# My LGD Update!!



## mmiller (Apr 3, 2012)

I have had my LGD Macey for 5 months now an she has exceeded my expectations. When I first brought her home my goats were scared stiff of her. Wasnt just a month later I found her in the shelter in the middle of a pile of sleeping goats. You couldnt tell where the goat began an where the dog ended. Now when she barks the goats dont even look around they just head for the holding pen an if they come out too soon for her comfort she will move then back until she feels its safe for them to go out to pasture. She is very smart an loves my 2 legged kids to death. I love this breed an I am back on the waiting list to get a male from the same parents as her. (they both will be fixed.) Another thing is she is always with the herd. She has no desire to be roaming the country side like some LGDs do. Also she does not like her goats to fight an if they do she tends to break it up. My plans for her is to become the protector of the babies I wean. She tried stealing my bottle baby an she woulnt allow another goat within 5ft of the baby. 

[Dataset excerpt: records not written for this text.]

/-! ### setRestart -/

@[simp] theorem setRestart_por (x : RestartState) : (s.setRestart x).por = s.por := rfl
@[simp] theorem setRestart_strapsRead (x : RestartState) : (s.setRestart x).strapsRead = s.strapsRead := rfl
@[simp] theorem setRestart_baud (x : RestartState) : (s.setRestart x).baud = s.baud := rfl
@[simp] theorem setRestart_points (x : RestartState) : (s.setRestart x).points = s.points := rfl
@[simp] theorem setRestart_siteLocal (x : RestartState) : (s.setRestart x).siteLocal = s.siteLocal := rfl
@[simp] theorem setRestart_economyTrigger (x : RestartState) : (s.setRestart x).economyTrigger = s.economyTrigger := rfl
@[simp] theorem setRestart_scan (x : RestartState) : (s.setRestart x).scan = s.scan := rfl
@[simp] theorem setRestart_bus (x : RestartState) : (s.setRestart x).bus = s.bus := rfl
@[simp] theorem setRestart_arb (x : RestartState) : (s.setRestart x).arb = s.arb := rfl
@[simp] theorem setRestart_clock (x : RestartState) : (s.setRestart x).clock = s.clock := rfl
@[simp] theorem setRestart_notices (x : RestartState) : (s.setRestart x).notices = s.notices := rfl
@[simp] theorem setRestart_ports (x : RestartState) : (s.setRestart x).ports = s.ports := rfl
@[simp] theorem setRestart_routes (x : RestartState) : (s.setRestart x).routes = s.routes := rfl
@[simp] theorem setRestart_hreq (x : RestartState) : (s.setRestart x).hreq = s.hreq := rfl
@[simp] theorem setRestart_acts (x : RestartState) : (s.setRestart x).acts = s.acts := rfl
@[simp] theorem setRestart_link (x : RestartState) : (s.setRestart x).link = s.link := rfl
@[simp] theorem setRestart_restart (x : RestartState) : (s.setRestart x).restart = x := rfl
@[simp] theorem setRestart_uptime (x : RestartState) : (s.setRestart x).uptime = s.uptime := rfl
@[simp] theorem setRestart_pending (x : RestartState) : (s.setRestart x).pending = s.pending := rfl
@[simp] theorem setRestart_port (x : RestartState) (q : Port) : (s.setRestart x).port q = s.port q := rfl
@[simp] theorem setRestart_route (x : RestartState) (q : RoutePort) : (s.setRestart x).route q = s.route q := rfl
@[simp] theorem setRestart_point (x : RestartState) (j : PointIx) : (s.setRestart x).point j = s.point j := rfl
@[simp] theorem setRestart_actuator (x : RestartState) (j : ActIx) : (s.setRestart x).actuator j = s.actuator j := rfl
@[simp] theorem setRestart_slot (x : RestartState) (j : ReferralIx) : (s.setRestart x).slot j = s.slot j := rfl
@[simp] theorem setRestart_descOf (x : RestartState) (j : PointIx) : (s.setRestart x).descOf j = s.descOf j := rfl
@[simp] theorem setRestart_classOf (x : RestartState) (m : ModIx) : (s.setRestart x).classOf m = s.classOf m := rfl
@[simp] theorem setRestart_classNoOf (x : RestartState) (m : ModIx) : (s.setRestart x).classNoOf m = s.classNoOf m := rfl

/-! ### setHreq -/

@[simp] theorem setHreq_por (x : Bool) : (s.setHreq x).por = s.por := rfl
@[simp] theorem setHreq_strapsRead (x : Bool) : (s.setHreq x).strapsRead = s.strapsRead := rfl
@[simp] theorem setHreq_baud (x : Bool) : (s.setHreq x).baud = s.baud := rfl
@[simp] theorem setHreq_points (x : Bool) : (s.setHreq x).points = s.points := rfl
@[simp] theorem setHreq_siteLocal (x : Bool) : (s.setHreq x).siteLocal = s.siteLocal := rfl
@[simp] theorem setHreq_economyTrigger (x : Bool) : (s.setHreq x).economyTrigger = s.economyTrigger := rfl
@[simp] theorem setHreq_scan (x : Bool) : (s.setHreq x).scan = s.scan := rfl
@[simp] theorem setHreq_bus (x : Bool) : (s.setHreq x).bus = s.bus := rfl
@[simp] theorem setHreq_arb (x : Bool) : (s.setHreq x).arb = s.arb := rfl
@[simp] theorem setHreq_clock (x : Bool) : (s.setHreq x).clock = s.clock := rfl
@[simp] theorem setHreq_notices (x : Bool) : (s.setHreq x).notices = s.notices := rfl
@[simp] theorem setHreq_ports (x : Bool) : (s.setHreq x).ports = s.ports := rfl
@[simp] theorem setHreq_routes (x : Bool) : (s.setHreq x).routes = s.routes := rfl
@[simp] theorem setHreq_hreq (x : Bool) : (s.setHreq x).hreq = x := rfl
@[simp] theorem setHreq_acts (x : Bool) : (s.setHreq x).acts = s.acts := rfl
@[simp] theorem setHreq_link (x : Bool) : (s.setHreq x).link = s.link := rfl
@[simp] theorem setHreq_restart (x : Bool) : (s.setHreq x).restart = s.restart := rfl
@[simp] theorem setHreq_uptime (x : Bool) : (s.setHreq x).uptime = s.uptime := rfl
@[simp] theorem setHreq_pending (x : Bool) : (s.setHreq x).pending = s.pending := rfl
@[simp] theorem setHreq_port (x : Bool) (q : Port) : (s.setHreq x).port q = s.port q := rfl
@[simp] theorem setHreq_route (x : Bool) (q : RoutePort) : (s.setHreq x).route q = s.route q := rfl
@[simp] theorem setHreq_point (x : Bool) (j : PointIx) : (s.setHreq x).point j = s.point j := rfl
@[simp] theorem setHreq_actuator (x : Bool) (j : ActIx) : (s.setHreq x).actuator j = s.actuator j := rfl
@[simp] theorem setHreq_slot (x : Bool) (j : ReferralIx) : (s.setHreq x).slot j = s.slot j := rfl
@[simp] theorem setHreq_descOf (x : Bool) (j : PointIx) : (s.setHreq x).descOf j = s.descOf j := rfl
@[simp] theorem setHreq_classOf (x : Bool) (m : ModIx) : (s.setHreq x).classOf m = s.classOf m := rfl
@[simp] theorem setHreq_classNoOf (x : Bool) (m : ModIx) : (s.setHreq x).classNoOf m = s.classNoOf m := rfl

/-! ### setExecutor -/

@[simp] theorem setExecutor_por (p : Port) (x : Executor) : (s.setExecutor p x).por = s.por := rfl
@[simp] theorem setExecutor_strapsRead (p : Port) (x : Executor) : (s.setExecutor p x).strapsRead = s.strapsRead := rfl
@[simp] theorem setExecutor_baud (p : Port) (x : Executor) : (s.setExecutor p x).baud = s.baud := rfl
@[simp] theorem setExecutor_points (p : Port) (x : Executor) : (s.setExecutor p x).points = s.points := rfl
@[simp] theorem setExecutor_siteLocal (p : Port) (x : Executor) : (s.setExecutor p x).siteLocal = s.siteLocal := rfl
@[simp] theorem setExecutor_economyTrigger (p : Port) (x : Executor) : (s.setExecutor p x).economyTrigger = s.economyTrigger := rfl
@[simp] theorem setExecutor_scan (p : Port) (x : Executor) : (s.setExecutor p x).scan = s.scan := rfl
@[simp] theorem setExecutor_bus (p : Port) (x : Executor) : (s.setExecutor p x).bus = s.bus := rfl
@[simp] theorem setExecutor_arb (p : Port) (x : Executor) : (s.setExecutor p x).arb = s.arb := rfl
@[simp] theorem setExecutor_clock (p : Port) (x : Executor) : (s.setExecutor p x).clock = s.clock := rfl
@[simp] theorem setExecutor_notices (p : Port) (x : Executor) : (s.setExecutor p x).notices = s.notices := rfl
@[simp] theorem setExecutor_routes (p : Port) (x : Executor) : (s.setExecutor p x).routes = s.routes := rfl
@[simp] theorem setExecutor_hreq (p : Port) (x : Executor) : (s.setExecutor p x).hreq = s.hreq := rfl
@[simp] theorem setExecutor_acts (p : Port) (x : Executor) : (s.setExecutor p x).acts = s.acts := rfl
@[simp] theorem setExecutor_link (p : Port) (x : Executor) : (s.setExecutor p x).link = s.link := rfl
@[simp] theorem setExecutor_restart (p : Port) (x : Executor) : (s.setExecutor p x).restart = s.restart := rfl
@[simp] theorem setExecutor_uptime (p : Port) (x : Executor) : (s.setExecutor p x).uptime = s.uptime := rfl
@[simp] theorem setExecutor_pending (p : Port) (x : Executor) : (s.setExecutor p x).pending = s.pending := rfl
@[simp] theorem setExecutor_route (p : Port) (x : Executor) (q : RoutePort) : (s.setExecutor p x).route q = s.route q := rfl
@[simp] theorem setExecutor_point (p : Port) (x : Executor) (j : PointIx) : (s.setExecutor p x).point j = s.point j := rfl
@[simp] theorem setExecutor_actuator (p : Port) (x : Executor) (j : ActIx) : (s.setExecutor p x).actuator j = s.actuator j := rfl
@[simp] theorem setExecutor_slot (p : Port) (x : Executor) (j : ReferralIx) : (s.setExecutor p x).slot j = s.slot j := rfl
@[simp] theorem setExecutor_descOf (p : Port) (x : Executor) (j : PointIx) : (s.setExecutor p x).descOf j = s.descOf j := rfl
@[simp] theorem setExecutor_classOf (p : Port) (x : Executor) (m : ModIx) : (s.setExecutor p x).classOf m = s.classOf m := rfl
@[simp] theorem setExecutor_classNoOf (p : Port) (x : Executor) (m : ModIx) : (s.setExecutor p x).classNoOf m = s.classNoOf m := rfl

I added some pics from last week. She will be 8 months old the end of May. 
First pic if you look close enough you can see her. Most of the time during the day when the goats are out to pasture you dont see her.

Second pic I called to her just to make her get up an do something lol.
Third pic is of her an HER bottle baby.


----------



## nancy d (Oct 5, 2007)

Macey sounds like a real gem!
One of my boys wont let anyone else near a bottle baby either, but that's only while kid is being fed.


----------



## motdaugrnds (Mar 20, 2013)

She sounds wonderful, just like an LGD should. 

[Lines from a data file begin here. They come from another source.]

-- ==== Sys2Proof/Tests/Slice0.lean ====
section
/-! SUPPORT. Tests: the well-formedness checks, small cases worked in spec/, and a concrete state and operands that meet the
hypotheses of each statement. -/

set_option Elab.async false

open Sys2Proof Sys2Proof.Machine

/-! ## Small states -/

/-- The part after reset with the straps read. -/
def quiet : State := { State.reset with strapsRead := true }

/-- A request, and a state whose port p has it alone in its queue. -/
def rq (kind : Byte) (body : List Byte) : Request := ⟨kind, 0x1F, body⟩
def ask (s : State) (p : Port) (kind : Byte) (body : List Byte) : State :=
  s.setPort p { s.port p with requests := [rq kind body] }

/-- Port p's output queue with n frames. -/
def filled (s : State) (p : Port) (n : Nat) : State :=
  s.setPort p { s.port p with output := List.replicate n ⟨0x3A, 1, [0, 0], .response⟩ }

/-- The executor of a port holding a request. -/
def holding (s : State) (p : Port) (kind : Byte) (body : List Byte) : State := s.setExecutor p (.serving (rq kind body))

/-- Whether port p is free to take a request and has room. -/
def openTo (s : State) (p : Port) : Bool :=
  !s.por && decide (s.restart = .idle) && decide ((s.port p).executor = .idle) && decide ((s.port p).output.length < 8)

theorem asked_ask {s : State} {p : Port} {k : Kind} {kind : Byte} {body : List Byte} (h : openTo s p = true)
    (hk : kindOf kind = some k) : Asked k p (ask s p kind body) (rq kind body) := by
  simp only [openTo, Bool.and_eq_true, Bool.not_eq_true', decide_eq_true_eq] at h
  obtain ⟨⟨⟨h1, h2⟩, h3⟩, h4⟩ := h
  refine ⟨⟨⟨h1, h2, ?_, ?_⟩, ?_⟩, hk⟩ <;> simp [ask, h3]
  exact h4

theorem taken_ask {s : State} {p : Port} {kind : Byte} {body : List Byte} (h1 : s.por = false) (h2 : s.restart = .idle)
    (h3 : (s.port p).executor = .idle) : Taken (ask s p kind body) p (rq kind body) := by
  refine ⟨h1, h2, ?_, ?_⟩ <;> simp [ask, h3]

/-- Point descriptors as sent: an analog WORD and a sticky discrete WORD with a tag, and a gated discrete one. -/
def analogBytes (tag : Byte) : List Byte :=
  [0, 0, 0, tag, 0x02, 0x10, 0x20, 1, 5, 9, 0, 7, 0, 0, 1, 0, 0, 15, 0, 20, 0, 40, 0, 80, 0, 120, 0, 5]
def discreteBytes (tag : Byte) : List Byte :=
  [0, 0, 0, tag, 0x03, 0x10, 0x22, 1, 5, 0, 1, 7, 3, 0, 0, 0, 0] ++ List.replicate 11 0
def gatedBytes (tag gate : Byte) : List Byte :=
  [0, 0, 0, tag, 0x03, 0x10, 0x24, 1, 5, 0, 1, 7, 3, 0, 0, 1, gate] ++ List.replicate 11 0

/-- Point i defined, or scanned and in the list, by a descriptor as sent. -/
def defined (s : State) (i : PointIx) (b : List Byte) : State :=
  match descriptorOf b with
  | none => s
  | some d => s.setPoint i { s.point i with state := .defined d }
def scanned (s : State) (i : PointIx) (b : List Byte) : State :=
  match descriptorOf b with
  | none => s
  | some d => { s.setPoint i { s.point i with state := .scanned d } with scan := { s.scan with passed := s.scan.passed ++ [i] } }
def withLive (s : State) (i : PointIx) (f : LiveRecord → LiveRecord) : State := s.setLive i (f (s.point i).live)

/-- Actuator 31 as sent: HELD, SAFE, BYTE, all ports, feedback point 255, fault priority 31. -/
def actuatorBytes : List Byte := [0x22, 4, 0x0E, 0x03, 0xE8, 0, 0, 0, 1, 7, 255, 31]
def latchedBytes : List Byte := [0x22, 4, 0, 0x03, 0xE8, 0, 0, 0, 1, 5, 0, 0]
def actuated (s : State) (i : ActIx) (b : List Byte) (holder : Option Port) (lease : Nat) : State :=
  s.setActuator i { s.actuator i with desc := actDescriptorOf b, holder := holder, lease := lease }

/-- A notice as an end or a start of a condition left it. -/
def note (id : NoticeId) (priority : Nat) (st : NoticeState) (stamp : Word32) : Notice :=
  ⟨id, 0, none, priority, 0, st, stamp, none, none, none, none, .empty⟩
def withNotices (s : State) (l : List Notice) : State := s.setEntries l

A little caution (laughable caution) about her not liking the goats to fight: The German Shepherd I had, Cherokee (Died from mocasin bite.) would break up everything she thought looked like a fight (goats as well as fowl); and this included the mating rituals. ROFL


----------



## mmiller (Apr 3, 2012)

motdaugrnds said:


> She sounds wonderful, just like an LGD should.
> 
> A little caution (laughable caution) about her not liking the goats to fight: The German Shepherd I had, Cherokee (Died from mocasin bite.) would break up everything she thought looked like a fight (goats as well as fowl); and this included the mating rituals. ROFL


I never thought about that. I will keep an eye on her to make sure she isnt messing with the baby production around here.

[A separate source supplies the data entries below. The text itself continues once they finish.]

-- ==== Sys2Proof/Decode.lean ====
section
/-! DEFINITION. The byte order, the decoder and the encoder, from the formats and opcode maps of 30_encoding.md, and
the mask and match rows of the spec's opcode table beside them. -/

namespace Sys2Proof

/-! Byte order: 20_memory.md R43. -/

/-- The low `n` bytes of `v`, least significant first. -/
def bytesLE : Nat → Word → List Byte
  | 0, _ => []
  | n + 1, v => v.setWidth 8 :: bytesLE n (v >>> 8)

/-- The word whose bytes, least significant first, are `bs`. -/
def wordLE : List Byte → Word
  | [] => 0#32
  | b :: bs => (wordLE bs <<< 8) ||| b.setWidth 32

/-- The low `n` bytes of `v` in the order they lie in memory, lowest address first (20_memory.md R43). Big-endian puts
the most significant byte first, which 95_test_vectors.md P2 shows and no rule says: DEDUCED (log 8), unsafe. -/
def bytesOfWord (e : Endian) (n : Nat) (v : Word) : List Byte :=
  match e with
  | .little => bytesLE n v
  | .big => (bytesLE n v).reverse

/-- The value of bytes read from memory, lowest address first, zero-extended to a word (20_memory.md R43). -/
def wordOfBytes (e : Endian) (bs : List Byte) : Word :=
  match e with
  | .little => wordLE bs
  | .big => wordLE bs.reverse

/-! Fields: 30_encoding.md R71 to R74. -/

/-- opcode, bits 31:26 (R74). -/
def opcodeField (ir : Word) : BitVec 6 := ir.extractLsb' 26 6

/-- rs, bits 25:21 (R74). -/
def rsField (ir : Word) : Reg := ir.extractLsb' 21 5

/-- rt, bits 20:16 (R74). -/
def rtField (ir : Word) : Reg := ir.extractLsb' 16 5

/-- rd, bits 15:11 (R74). -/
def rdField (ir : Word) : Reg := ir.extractLsb' 11 5

/-- shamt, bits 10:6 (R74). -/
def shamtField (ir : Word) : Shamt := ir.extractLsb' 6 5

/-- func, bits 5:0 (R74). -/
def funcField (ir : Word) : BitVec 6 := ir.extractLsb' 0 6

/-- imme, bits 15:0 (R74). -/
def immField (ir : Word) : Imm16 := ir.extractLsb' 0 16

/-- target, bits 25:0 (R74). -/
def targetField (ir : Word) : Target26 := ir.extractLsb' 0 26

/-- sel, bits 2:0 (R89, GK10: PRESUMED, log 18). -/
def selField (ir : Word) : BitVec 3 := ir.extractLsb' 0 3

/-! Decoding: 30_encoding.md R80 to R85. -/

/-- Why a word is no instruction of the machine. Each ends in the model fault UndefinedInstruction (R85). -/
inductive Reject where
  /-- No row of R80 to R82 has the word. -/
  | noRow
  /-- The word is one of the five historical instructions and HIST_INSTRS is false (R83). -/
  | historical
  /-- An unused field is not zero and STRICT_DECODE is true (R83, R84). -/
  | unusedField
  /-- Fewer than four bytes (R70: every instruction is 32 bits long). -/
  | truncated
deriving DecidableEq, Repr

/-- The STRICT_DECODE check: `zero` says that the unused fields of R84 are zero. -/
def ifUnusedZero (c : Config) (zero : Bool) (i : Instr) : Except Reject Instr :=
  if c.strictDecode && !zero then .error .unusedField else .ok i

/-- The HIST_INSTRS check of R83. -/
def ifHist (c : Config) (r : Except Reject Instr) : Except Reject Instr :=
  if c.histInstrs then r else .error .historical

I know some ppl dont like the consistant barking that LGD do, but I will lay awake at night listening to her bark an growl. The coyotes moved thur about midnight last night an thats when you really get to hear her have a fit. She has a very scary an beautiful bark!


----------



## nancy d (Oct 5, 2007)

Yeah the one guy will break up fights. He tore the ear of a buck pretty bad during breeding season. 
Bucks now stay where he cant protect his girls from buck's advances.


----------



## motdaugrnds (Mar 20, 2013)

Nice, MMiller, that you like to hear your dog bark at all hours of the night. I differ significantly; so it's a good thing my little Karakachan is not so inclined!


----------



## mmiller (Apr 3, 2012)

If she was close to the house doin it I wouldnt like it either. But the coyotes like to cross at the back of my pasture so when i do hear her its distant.


----------